[Stored items]
/-- 15 R559, R560, R562, R566 to R570, 17 R607, 03 R134, 14 R552, R553, 11 R436: a reset of every die, the loss of VAON, the supplies, the restart of BOOT, and the ends of the BOOT
programme in RECOVERY, in dead-car readout, in MINIMAL for want of an image, and at the release.
Each of these commands answers a next state here: resetAssert, vaonLoss, supplyOutOfRange, supplyInRange, bootTimeout, deadcarFeedRise, bootStart. -/
def Obligations.ResetsSuppliesAndBoot : Prop := ∀ (s : State),
  let same (b : Dev) : Prop := SameBut [] s.dev b
  let sys := s.dev.sys
  let cold (why wake : Nat) (dead : Bool) (d : Dev) : Prop := d.sys.mode = .boot ∧ d.sys.bootStep = 1 ∧ d.sys.inReset = true ∧ d.sys.wake = wake ∧ d.coll.resetWhy = why ∧ d.tmr = {} ∧
    d.host = {} ∧ d.ringMem = [] ∧ (∀ p : Fin 32, d.ports[p] = { rd := dead && p.val % 8 == 0 && sys.dben.getLsbD (p.val / 8) }) ∧ d.guards = Vector.replicate 32 {} ∧ d.loops = Vector.replicate 32 {} ∧ d.sources = Vector.ofFn srcReset ∧
    d.cfg = {} ∧ d.timers = [] ∧ d.jrn.written = s.dev.jrn.written ∧ d.jrn.buffer = [] ∧ d.store.keys = s.dev.store.keys ∧ d.store.floors = s.dev.store.floors ∧
    d.upd.floors = s.dev.upd.floors ∧ d.upd.keyRevoked = s.dev.upd.keyRevoked ∧ d.sys.ids = sys.ids
  let again (wake : Nat) (d : Dev) : Prop := d.sys.mode = .boot ∧ d.sys.bootStep = 1 ∧ d.sys.wake = wake ∧ d.coll.resetWhy = s.dev.coll.resetWhy ∧ d.host = {} ∧
    d.sys.attachHold = true ∧ (∀ e : Fin 4, d.sys.edgeMin[e] = true) ∧ d.jrn.written = s.dev.jrn.written ∧ d.sys.ret = sys.ret
  (∃ d, exec .resetAssert s = .next { s with dev := d } ∧ (cold 1 1 false d ∧ d.sys.ret = sys.ret ∧ d.sys.aon = sys.aon)) ∧
  (∃ d, exec .vaonLoss s = .next { s with dev := d } ∧ (cold 0 0 true d ∧ d.sys.ret = {} ∧ d.sys.aon = 0)) ∧
  (∀ x ∈ [(Supply.vcore, (0 : Fin 3)), (Supply.vio, 1), (Supply.vana, 2)],
    (sys.mode = .dormant → ∃ d, exec (.supplyOutOfRange x.1) s = .next { s with dev := d } ∧ (d.sys = { sys with supplyOk := sys.supplyOk.set x.2 false } ∧ SameBut (if x.2 = 2 then [.sys, .ports] else [.sys]) s.dev d ∧
      (x.2 = 2 → ∀ p : Fin 32, d.ports[p] = { s.dev.ports[p] with rp := .none, rd := p.val % 8 == 0 && sys.dben.getLsbD (p.val / 8) }))) ∧
    (sys.mode ≠ .dormant → ∃ d, exec (.supplyOutOfRange x.1) s = .next { s with dev := d } ∧ (cold 1 1 (x.2 == 2) d ∧ d.sys.supplyOk = sys.supplyOk.set x.2 false ∧ d.sys.ret = sys.ret)) ∧
    ((sys.mode ≠ .dormant ∨ sys.ret.wakeLatched = false) → ∃ d, exec (.supplyInRange x.1) s = .next { s with dev := d } ∧ (d.sys = { sys with supplyOk := sys.supplyOk.set x.2 true } ∧ SameBut [.sys] s.dev d)) ∧
    (sys.mode = .dormant → sys.ret.wakeLatched = true → (∀ k : Fin 3, k ≠ x.2 → sys.supplyOk[k] = true) → ∃ d, exec (.supplyInRange x.1) s = .next { s with dev := d } ∧ (cold s.dev.coll.resetWhy sys.ret.wakeCause false d ∧ d.sys.supplyOk = sys.supplyOk.set x.2 true))) ∧
  (∀ e : Fin 4, (sys.edgeOn[e] = false → (∃ dn, exec (.supplyOutOfRange (.edgeRail e)) s = .next { s with dev := dn } ∧ same dn)) ∧
    (sys.edgeOn[e] = true → (sys.mode ≠ .service ∨ ∃ k : Fin 4, k ≠ e ∧ sys.edgeMin[k] = false) → ∃ d, exec (.supplyOutOfRange (.edgeRail e)) s = .next { s with dev := d } ∧ (d.sys.edgeOn[e] = false ∧
      d.sys.edgeMin[e] = true ∧ d.sys.mode = sys.mode ∧ d.cfg = s.dev.cfg ∧ d.feeds = s.dev.feeds ∧ d.ledger = s.dev.ledger ∧ d.host = s.dev.host)) ∧
    (sys.edgeOn[e] = true → sys.mode = .service → (∀ k : Fin 4, k ≠ e → sys.edgeMin[k] = true) → ∃ d, exec (.supplyOutOfRange (.edgeRail e)) s = .next { s with dev := d } ∧ (d.sys.edgeOn[e] = false ∧
      (∀ k : Fin 4, d.sys.edgeMin[k] = true) ∧ d.sys.mode = .minimal ∧ d.coll.minimal = true ∧ d.coll.minCause = 2 ∧ d.cfg = s.dev.cfg ∧ d.feeds = s.dev.feeds ∧ d.ledger = s.dev.ledger)) ∧
    (∃ d, exec (.supplyInRange (.edgeRail e)) s = .next { s with dev := d } ∧ (d.sys = { sys with edgeOn := sys.edgeOn.set e true } ∧ SameBut [.sys] s.dev d))) ∧
  (sys.vconnIn = false ∨ (∀ p : Fin 32, (s.dev.ports[p]).vconnOn = false) → ∃ d, exec (.supplyOutOfRange .vconnIn) s = .next { s with dev := d } ∧ (d.sys = { sys with vconnIn := false } ∧ SameBut [.sys] s.dev d)) ∧
  (sys.vconnIn = true → (∃ p : Fin 32, (s.dev.ports[p]).vconnOn = true) → Quiet s.dev srcVconnUv → ∃ d, exec (.supplyOutOfRange .vconnIn) s = .next { s with dev := d } ∧ (d.sys.vconnIn = false ∧ (d.sources[srcVconnUv]).latch = true ∧ d.ports = s.dev.ports)) ∧
  (∃ d, exec (.supplyInRange .vconnIn) s = .next { s with dev := d } ∧ (d.sys.vconnIn = true ∧ (d.sources[srcVconnUv]).cond = false ∧ (d.sources[srcVconnUv]).latch = (s.dev.sources[srcVconnUv]).latch ∧
    SameBut [.sys, .sources] s.dev d)) ∧
  (∀ w, sys.bootDue = some w → (∃ dn, exec .bootTimeout s = .next { s with dev := dn } ∧ again w dn)) ∧
  (sys.bootDue = none → (sys.mode = .boot → (∃ dn, exec .bootTimeout s = .next { s with dev := dn } ∧ again sys.wake dn)) ∧ (sys.mode ≠ .boot → (∃ dn, exec .bootTimeout s = .next { s with dev := dn } ∧ same dn))) ∧
  (∀ f, (sys.deadcar = false → (∃ dn, exec (.deadcarFeedRise f) s = .next { s with dev := dn } ∧ same dn)) ∧ (sys.deadcar = true → ∃ d, exec (.deadcarFeedRise f) s = .next { s with dev := d } ∧ (d.sys.mode = .boot ∧ d.sys.bootStep = 1 ∧
    d.sys.deadcar = false ∧ (d.feeds[f]).inUv = false ∧ (∀ p : Fin 32, (d.ports[p]).tc = .disabled ∧ (d.ports[p]).rd = false)))) ∧
  (∀ obs, ((sys.mode ≠ .boot ∨ sys.bootStep ≠ 1 ∨ railsOk s.dev = false ∨ sys.tempTrip[(0 : Fin 7)] = true) → (∃ dn, exec (.bootStart obs) s = .next { s with dev := dn } ∧ same dn)) ∧
    (sys.mode = .boot → sys.bootStep = 1 → railsOk s.dev = true → sys.tempTrip[(0 : Fin 7)] = false → obs.dieCrcBad = 0 → obs.calBad = 0 →
      (obs.feedsUp = false → obs.vgdAbove9 = false → obs.deadcar ≠ 0 → ∃ d, exec (.bootStart obs) s = .next { s with dev := d } ∧ (d.sys.mode = .standby ∧ d.sys.deadcar = true ∧ d.sys.bootStep = 15 ∧
        (∀ p : Fin 32, (p.val % 8 = 0 ∧ obs.deadcar.getLsbD (p.val / 8) = true → (d.ports[p]).tc = .attachedSnk ∧ (d.ports[p]).rd = true ∧
            (d.ports[p]).orient = obs.deadcarPin.getLsbD (p.val / 8)) ∧
          (¬ (p.val % 8 = 0 ∧ obs.deadcar.getLsbD (p.val / 8) = true) → (d.ports[p]).tc = .disabled ∧ (d.ports[p]).rp = .none ∧ (d.ports[p]).rd = false)))) ∧
      ((obs.feedsUp = true ∨ obs.vgdAbove9 = true ∨ obs.deadcar = 0) → (obs.bootsel0 = true ∨ 2 ≤ sys.ret.failedBoots) → ∃ d, exec (.bootStart obs) s = .next { s with dev := d } ∧ (d.sys.mode = .recovery ∧ d.sys.bootStep = 15 ∧ d.host.owner = none ∧ d.upd.svRun = false ∧ d.sys.attachHold = false ∧ (∀ e : Fin 4, d.sys.edgeMin[e] = true) ∧
        d.sys.ret.failedBoots = sat 7 (sys.ret.failedBoots + 1) ∧ d.sys.ret.bootCount = wrapInc 32 sys.ret.bootCount)) ∧
      ((obs.feedsUp = true ∨ obs.vgdAbove9 = true ∨ obs.deadcar = 0) → obs.bootsel0 = false → sys.ret.failedBoots < 2 → sys.minRecord.get minRecBytes = none →
        (∀ t : Fin 4, (s.dev.upd.slots[t]).state ≠ .erasing ∧ (s.dev.upd.slots[t]).state ≠ .writing ∧ (s.dev.upd.slots[t]).state ≠ .trial) →
        (∀ t : Fin 4, (s.dev.store.slots[t]).state ≠ .active ∧ (s.dev.store.slots[t]).state ≠ .previous) →
        ∀ a b, slotIn s.dev 0 .active = some a → obs.slotOk.getLsbD a.val = true → slotIn s.dev 1 .active = some b → obs.slotOk.getLsbD b.val = true →
        ∃ d, exec (.bootStart obs) s = .next { s with dev := d } ∧ (d.sys.mode = .minimal ∧ d.coll.minCause = 3 ∧ d.sys.bootStep = 15 ∧ d.sys.attachHold = false ∧ d.sys.ret.failedBoots = 0 ∧
          d.upd.svRun = true ∧ d.upd.coreRun = 0xF ∧ d.upd.coreSlots = Vector.replicate 4 (decide (b = 3)) ∧ d.upd.slots = s.dev.upd.slots)))) ∧
  (∀ d : Dev, (bootRelease d).sys.mode = .service ∧ (bootRelease d).sys.bootStep = 15 ∧ (bootRelease d).sys.attachHold = false ∧ (bootRelease d).sys.ret.failedBoots = 0 ∧
    (∀ e : Fin 4, (bootRelease d).sys.edgeMin[e] = false))

/-- 15 R575: a record of the calibration partition stands there twice, each copy under its CRC-32C: it is read back after a write, and still while one of
its copies is bad; with both bad nothing is read. -/
def Obligations.RecordsOutliveOneBadCopy : Prop := ∀ (r : DieParams) (m : BitVec 64) (c : Copies DieParams) (k : Copies (BitVec 64)) (bad : BitVec 2),
  (bad ≠ 3 → ((c.put minRecBytes r).spoil bad).get minRecBytes = some r ∧ ((k.put retiredBytes m).spoil bad).get retiredBytes = some m) ∧
  ((c.put minRecBytes r).spoil 3).get minRecBytes = none ∧ ((k.put retiredBytes m).spoil 3).get retiredBytes = none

## [Instructions for the task]
Set down, from the entries above, exactly the lines from the one with "(∀ w, sys.bootDue" up to and including the one with "(d.ports[p]).orient = obs.deadcarPin.getLsbD", and no other lines.

## [Result of this exercise]
  (∀ w, sys.bootDue = some w → (∃ dn, exec .bootTimeout s = .next { s with dev := dn } ∧ again w dn)) ∧
  (sys.bootDue = none → (sys.mode = .boot → (∃ dn, exec .bootTimeout s = .next { s with dev := dn } ∧ again sys.wake dn)) ∧ (sys.mode ≠ .boot → (∃ dn, exec .bootTimeout s = .next { s with dev := dn } ∧ same dn))) ∧
  (∀ f, (sys.deadcar = false → (∃ dn, exec (.deadcarFeedRise f) s = .next { s with dev := dn } ∧ same dn)) ∧ (sys.deadcar = true → ∃ d, exec (.deadcarFeedRise f) s = .next { s with dev := d } ∧ (d.sys.mode = .boot ∧ d.sys.bootStep = 1 ∧
    d.sys.deadcar = false ∧ (d.feeds[f]).inUv = false ∧ (∀ p : Fin 32, (d.ports[p]).tc = .disabled ∧ (d.ports[p]).rd = false)))) ∧
  (∀ obs, ((sys.mode ≠ .boot ∨ sys.bootStep ≠ 1 ∨ railsOk s.dev = false ∨ sys.tempTrip[(0 : Fin 7)] = true) → (∃ dn, exec (.bootStart obs) s = .next { s with dev := dn } ∧ same dn)) ∧
    (sys.mode = .boot → sys.bootStep = 1 → railsOk s.dev = true → sys.tempTrip[(0 : Fin 7)] = false → obs.dieCrcBad = 0 → obs.calBad = 0 →
      (obs.feedsUp = false → obs.vgdAbove9 = false → obs.deadcar ≠ 0 → ∃ d, exec (.bootStart obs) s = .next { s with dev := d } ∧ (d.sys.mode = .standby ∧ d.sys.deadcar = true ∧ d.sys.bootStep = 15 ∧
        (∀ p : Fin 32, (p.val % 8 = 0 ∧ obs.deadcar.getLsbD (p.val / 8) = true → (d.ports[p]).tc = .attachedSnk ∧ (d.ports[p]).rd = true ∧
            (d.ports[p]).orient = obs.deadcarPin.getLsbD (p.val / 8)) ∧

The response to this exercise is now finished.